DeKALB – Sarah Moses used her one-minute candidate-response time during a school district election forum to make an emboldened declaration that residency checks for DeKalb School District 428 students were unlawful.
“If we do have any undocumented immigrants attending our school, there’s a law called McKinney-Vento that requires we educate them,” Moses said. “There’s also a law that says where students lay their head at night is where they are to be educated.”
Moses spoke during Candidate Night at the Egyptian Theatre, 135 S. Second St., along with Orion Carey, Samantha McDavid (wife of Maurice McDavid, DeKalb High School dean of students), Jeremy Olson, David Seymour, incumbent Rick Smith, December Richardson, Stephen Irving and incumbent Fred Davis. They’re all vying for four spots on the board.
Smith and Davis were not in attendance because they were at the District 428 Board meeting. Irving, of Irving Construction and the chairman of the board at Kishwaukee Country Club, did not attend.
The evening also included a short forum between the candidates for the only contested race for DeKalb City Council, with 3rd Ward hopeful Tracy Smith, a retired police officer, and Steve Kapitan, a former city clerk.
Eric Olson, general manager of the Daily Chronicle, moderated the forums. The event, presented by the DeKalb Chamber of Commerce, the Daily Chronicle and WLBK Radio 98.9 FM and 1360 AM, began with a meet-and-greet at 5:30 p.m. at the theater. About 60 people attended.
Moses was responding to fellow District 428 Board candidate Orion Carey’s response about a 2017 lawsuit filed by DeKalb-based developer Jim Mason against District 428, alleging that 75 percent of students attending school in DeKalb did not live in the area. The lawsuit was found to be largely false.
“Every member of a school board is an elected official bound to follow the letter of the law,” Carey said. “It is illegal for people who are not residents to attend the schools in this community. If you’re illegally attending the school and you’re not a resident, who’s paying for that education? The taxpayer.”
Seymour, who also is not in support of the residency checks, said he was running for the district board on a platform focused on diversity, accountability, respect and engagement.
“I believe my upbringing [on the South Side of Chicago, and Schaumburg] has provided me with great benefit of being a translator of the various cultures that I’m familiar with,” Seymour said, who also is a senior pastor at Logan Street Baptist Church in Batavia. “I often have had to make the difficult yet compassionate choice to move the body forward.”

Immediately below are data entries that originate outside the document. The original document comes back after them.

-- ==== Sys2Proof/Laws/Classifier.lean ====
section
/-! SUPPORT. What the decoder answers, said once in the terms of the predicate table: an instruction of a row that holds of the fields,
carrying the operands of its shape, or Invalid where no row holds. -/

namespace Sys2Proof.Machine

/-- A row holds when each of its entries does (30_encoding.md R58). -/
theorem rowHolds_iff (r : PredicateRow) (f : Fields) :
    rowHolds r f = true ↔
      f.opcode = r.opcode ∧ entryHolds r.funct3 f.funct3 = true ∧ entryHolds r.funct7 f.funct7 = true ∧
        (r.rs1Zero = true → f.rs1 = 0#5) ∧ (r.top00 = true → f.funct7.extractLsb' 5 2 = 0#2) := by
  cases h1 : r.rs1Zero <;> cases h2 : r.top00 <;> simp [rowHolds, h1, h2, and_assoc]

/-- The eight values of funct3. -/
theorem funct3_cases : ∀ x : BitVec 3,
    x = 0#3 ∨ x = 1#3 ∨ x = 2#3 ∨ x = 3#3 ∨ x = 4#3 ∨ x = 5#3 ∨ x = 6#3 ∨ x = 7#3 := by decide

/-- What a decode outcome must be for the fields `f` of the word `w`. -/
def DecodeOutcome.Fits (f : Fields) (w : Word) : DecodeOutcome → Prop
  | .ok i => rowHolds (predicateRow i.mnemonic) f = true ∧ decodedOf i = assemble i.mnemonic f
  | .invalidInstruction v => v = w ∧ ∀ mn, rowHolds (predicateRow mn) f = false

variable {f : Fields} {w : Word}

theorem fits_ok {i : Instr} (h : rowHolds (predicateRow i.mnemonic) f = true) (h' : decodedOf i = assemble i.mnemonic f) :
    DecodeOutcome.Fits f w (.ok i) := ⟨h, h'⟩

theorem fits_invalid (h : ∀ mn, rowHolds (predicateRow mn) f = false) :
    DecodeOutcome.Fits f w (.invalidInstruction w) := ⟨rfl, h⟩

theorem decodeOpImm_fits (h : f.opcode = 0b0010011#7) : DecodeOutcome.Fits f w (decodeOpImm f w) := by
  unfold decodeOpImm
  rcases funct3_cases f.funct3 with h3 | h3 | h3 | h3 | h3 | h3 | h3 | h3 <;> simp only [h3] <;> (repeat' split) <;> first
    | contradiction
    | exact fits_ok (by simp [rowHolds, predicateRow, entryHolds, Instr.mnemonic, *]) rfl
    | exact fits_invalid (by intro mn; cases mn <;> simp [rowHolds, predicateRow, entryHolds, *])

theorem decodeLoad_fits (h : f.opcode = 0b0000011#7) : DecodeOutcome.Fits f w (decodeLoad f w) := by
  unfold decodeLoad
  split
  · rename_i h2
    exact fits_ok (by simp [rowHolds, predicateRow, entryHolds, Instr.mnemonic, h, h2.1, h2.2]) rfl
  · rename_i h2
    refine fits_invalid fun mn => ?_
    cases mn <;> simp [rowHolds, predicateRow, entryHolds, h]
    exact fun a b => h2 ⟨a, b⟩

theorem decodeStore_fits (h : f.opcode = 0b0100011#7) : DecodeOutcome.Fits f w (decodeStore f w) := by
  unfold decodeStore
  split
  · rename_i h2
    exact fits_ok (by simp [rowHolds, predicateRow, entryHolds, Instr.mnemonic, h, h2.1, h2.2.1, h2.2.2]) rfl
  · rename_i h2
    refine fits_invalid fun mn => ?_
    cases mn <;> simp [rowHolds, predicateRow, entryHolds, h]
    exact fun a b c => h2 ⟨a, b, c⟩

theorem decodeOpBase_fits (h : f.opcode = 0b0110011#7) (h7 : f.funct7 = 0b0000000#7) :
    DecodeOutcome.Fits f w (.ok (decodeOpBase f)) := by
  unfold decodeOpBase
  rcases funct3_cases f.funct3 with h3 | h3 | h3 | h3 | h3 | h3 | h3 | h3 <;>
    exact fits_ok (by simp [rowHolds, predicateRow, entryHolds, Instr.mnemonic, h, h3, h7]) (by simp only [h3]; rfl)

theorem decodeOpAlt_fits (h : f.opcode = 0b0110011#7) (h7 : f.funct7 = 0b0100000#7) :
    DecodeOutcome.Fits f w (decodeOpAlt f w) := by
  unfold decodeOpAlt
  split
  · exact fits_ok (by simp [rowHolds, predicateRow, entryHolds, Instr.mnemonic, *]) rfl
  split
  · exact fits_ok (by simp [rowHolds, predicateRow, entryHolds, Instr.mnemonic, *]) rfl
  · exact fits_invalid (by intro mn; cases mn <;> simp [rowHolds, predicateRow, entryHolds, *])

theorem decodeOpMul_fits (h : f.opcode = 0b0110011#7) (h7 : f.funct7 = 0b0000001#7) :
    DecodeOutcome.Fits f w (decodeOpMul f w) := by
  unfold decodeOpMul
  repeat' split
  all_goals first
    | exact fits_ok (by simp [rowHolds, predicateRow, entryHolds, Instr.mnemonic, *]) rfl
    | exact fits_invalid (by intro mn; cases mn <;> simp [rowHolds, predicateRow, entryHolds, *])

theorem decodeOpReg_fits (h : f.opcode = 0b0110011#7) : DecodeOutcome.Fits f w (decodeOpReg f w) := by
  unfold decodeOpReg
  split
  · exact decodeOpBase_fits h ‹_›
  split
  · exact decodeOpAlt_fits h ‹_›
  split
  · exact decodeOpMul_fits h ‹_›
  · exact fits_invalid (by intro mn; cases mn <;> simp [rowHolds, predicateRow, entryHolds, *])

/-- Everything decode can answer (30_encoding.md R58, 40_decode.md R70, R75). -/
theorem decode_fits (w : Word) : DecodeOutcome.Fits (slice w) w (decode w) := by
  unfold decode
  simp only
  split
  · exact decodeOpImm_fits ‹_›
  split
  · exact decodeLoad_fits ‹_›
  split
  · exact decodeStore_fits ‹_›
  split
  · exact decodeOpReg_fits ‹_›
  split
  · exact fits_ok (by simp [rowHolds, predicateRow, entryHolds, Instr.mnemonic, *]) rfl
  · exact fits_invalid (by intro mn; cases mn <;> simp [rowHolds, predicateRow, entryHolds, *])

end Sys2Proof.Machine
end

McDavid said the district needs to give classrooms and teachers the resources they need to address the social-emotional needs of students. She said she’s been attending District 428 Board meetings for three years.
“Our school district is not a business,” McDavid said. “I will serve with integrity and transparency. I will listen to the voices of teachers, parents, and taxpayers. It is frustrating that current board members don’t know what they’re voting on and don’t know what they’re serving our community for.”
Jeremy Olson also said his professional and volunteer experience would make him an ideal candidate. He is the chief executive officer for a public construction company in DeKalb, and ran for the district board in 2017 but lost. He also serves on the district’s Facilities and Finance Advisory Committee.
He responded to an audience question about reducing the burden on taxpayers, since the district receives the largest portion of property tax dollars on a homeowner’s bill.
“We’ve come up with a proposal that will actually allow us to take some [tax increment finance funds] and monies that have been set aside, $2 million in two years and $10 million total, toward the debt we already have,” Olson said. “The outcome is saving $10 million out of our pockets as taxpayers.”
December Richardson – who said she’s running to increase academic achievement and accountability, improve the district and school culture for students, develop staff, and ensure fiscal responsibility, transparency, strength, communication and collaboration – said taxes are just a part of offering high-quality education.
“It is my hope that residents would want the highest education possible,” Richardson said. “And in the same regard, I hope they won’t object to taxes that will go to our schools.”
Revenue needed for the city
3rd Ward candidates Tracy Smith’s and Steve Kapitan’s forum touched on increasing revenue for the city, recent staffing cuts caused by budget shortfalls, snow removal on arterial streets, tax increment financing, and the rental code enforcement.
“In this time of budget issues, until we figure out where the city’s going, I think this is a good status quo for us,” Smith remarked in response to a question about the city’s department heads being laid off March 1. “We must all remember: We asked everybody to do a job here and someone down there has to do a job.”
Both Smith and Kapitan agreed the biggest issue facing the city was a lack of revenue. Smith said better marketing efforts were needed to boost the city’s reputation.
“I think we need to rethink where we get our revenue,” Kapitan said, adding growth is needed from loss of sales tax revenue since Northern Illinois University has lost enrollment and people are buying more items online now. “We need to focus on basic city services and infrastructure to accommodate future growth until that growth restarts.”